I'm writing a lexer and parser in ocamllex and ocamlyacc as follows. function_name
and table_name
are same regular expression, i.e., a string containing only english alphabets. The only way to determine if a string is function_name
or table_name
is to check its surroundings. For example, if such a string is surrounded by [
and ]
, then we know that it is a table_name
. Here is the current code:
In lexer.mll
,
... ...
let function_name = ['a'-'z' 'A'-'Z']+
let table_name = ['a'-'z' 'A'-'Z']+
rule token = parse
| function_name as s { FUNCTIONNAME s }
| table_name as s { TABLENAME s }
... ...
In parser.mly
:
... ...
main:
| LBRACKET TABLENAME RBRACKET { Table $2 }
... ...
As I wrote | function_name as s { FUNCTIONNAME s }
before | table_name as s { TABLENAME s }
, the above code failed to parse [haha]
; it firstly considered haha
as a function_name
in the lexer, then it could not find any corresponding rule for it in the parser.
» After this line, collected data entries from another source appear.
/-- The rectangles of the canvas that a layer record changes (R247): the old and the new place of a layer whose parameters change,
and a graphic layer's dirty rectangles, or all of it without any. -/
def recRects (old : Option Layer) (l : Layer) (r : LayerRec) : List CvRect :=
  (if old = some l then [] else (old.map (fun o => o.rect)).toList ++ [l.rect])
    ++ (if l.video then [] else if r.dirty = [] then [l.rect] else r.dirty.map l.dirtyRect)

/-- The rectangles that a commit's records change. -/
def commitRects (ls : List Layer) (rs : List LayerRec) : List CvRect :=
  (rs.map (fun r => match layerOf r.layer r.items with
    | some l => recRects ls[r.layer]? l r
    | none => [])).flatten

/-- What the layers of a stack show after a commit: a layer with another source starts anew. -/
def keepShown (old new : List Layer) (t : Tbl Shown) : Tbl Shown :=
  t.filter (fun e => match old[e.1]?, new[e.1]? with
    | some a, some b => a.video && b.video && a.sid = b.sid
    | _, _ => false)

/-- A commit takes effect on its canvas's own stack and completes with OK (R251); COMMIT_APPLIED is emitted (R395). -/
def State.applyCommit (s : State) (i cv : Nat) (m : Commit) (ls : List Layer) : State :=
  let v := s.cv cv
  let s := s.setCv cv { v with layers := ls, shows := keepShown v.layers ls v.shows,
                               rects := if v.ovr.isSome then v.rects else v.rects ++ commitRects v.layers m.recs }
  let s := ((s.showBuf i).bump (Cnt.INL_COMMITS_APPLIED i)).endCmd m.own 0
  let s := if cv < 32 then s.orFld Reg.EVM_CV_APPLIED_LO_CANVAS (2 ^ cv) else s.orFld Reg.EVM_CV_APPLIED_HI_CANVAS (2 ^ (cv - 32))
  s.pulse (132 + 3 * i)

/-- The commits of a canvas's queue in order (R250, R251): a ready one is checked against the stack as it stands, and applied or
discarded; one that waited too long is discarded; the first other one stops the evaluation. With `hold` only those that waited
too long are taken (R439) (DEDUCED, log entry 79). -/
def State.evalCommits (s : State) (i cv : Nat) (hold : Bool) : List Commit → State
  | [] => s
  | m :: rest =>
    let v := s.cv cv
    let s' := s.setCv cv { v with queue := rest }
    if m.fences.all (fun f => f.2) ∧ ¬ hold then
      match applyRecs v.layers m.recs [] with
      | none => ((s'.bump (Cnt.INL_COMMITS_REFUSED i)).endCmd m.own 2).evalCommits i cv hold rest
      | some ls =>
        if ¬ s.stackStillOk v ls then ((s'.bump (Cnt.INL_COMMITS_REFUSED i)).endCmd m.own 2).evalCommits i cv hold rest
        else if ¬ s.bufFits i cv ls then
          (((s'.bump (Cnt.INL_COMMITS_REFUSED i)).raise (96 + i) (Reg.INL_FAULT_LINEBUF i)).endCmd m.own 5).evalCommits i cv hold rest
        else (s'.applyCommit i cv m ls).evalCommits i cv hold rest
    else if ¬ m.fences.all (fun f => f.2) ∧ atLeast1 (s.fld (Reg.INL_COMMIT_TIMEOUT_MS i)) * 1000 ≤ s.since m.entered then
      (((s'.bump (Cnt.INL_COMMITS_TIMEOUT i)).raise (96 + i) (Reg.INL_FAULT_FENCE_TIMEOUT i)).endCmd m.own 6).evalCommits i cv hold
        rest
    else s.bump (Cnt.INL_COMMITS_DEFERRED i)

/-! ## Overrides (R256 to R258) -/

/-- SWITCHING follows the canvases that have not reached their commit point. -/
def State.showSwitching (s : State) : State :=
  s.setFld Reg.INL_OVR_STATUS_SWITCHING (if s.canvases.any (fun e => e.2.switch.isSome) then 1 else 0)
If it could consider haha
as a table_name
in the lexer, it would match [haha]
as a table in the parser.
One workaround for this is to be more precise in the lexer. For example, we define let table_name_with_brackets = '[' ['a'-'z' 'A'-'Z']+ ']'
and | table_name_with_brackets as s { TABLENAMEWITHBRACKETS s }
in the lexer. But, I would like to know if there is any other options. Is it not possible to make lexer and parser work together to determine the tokens and the reduction?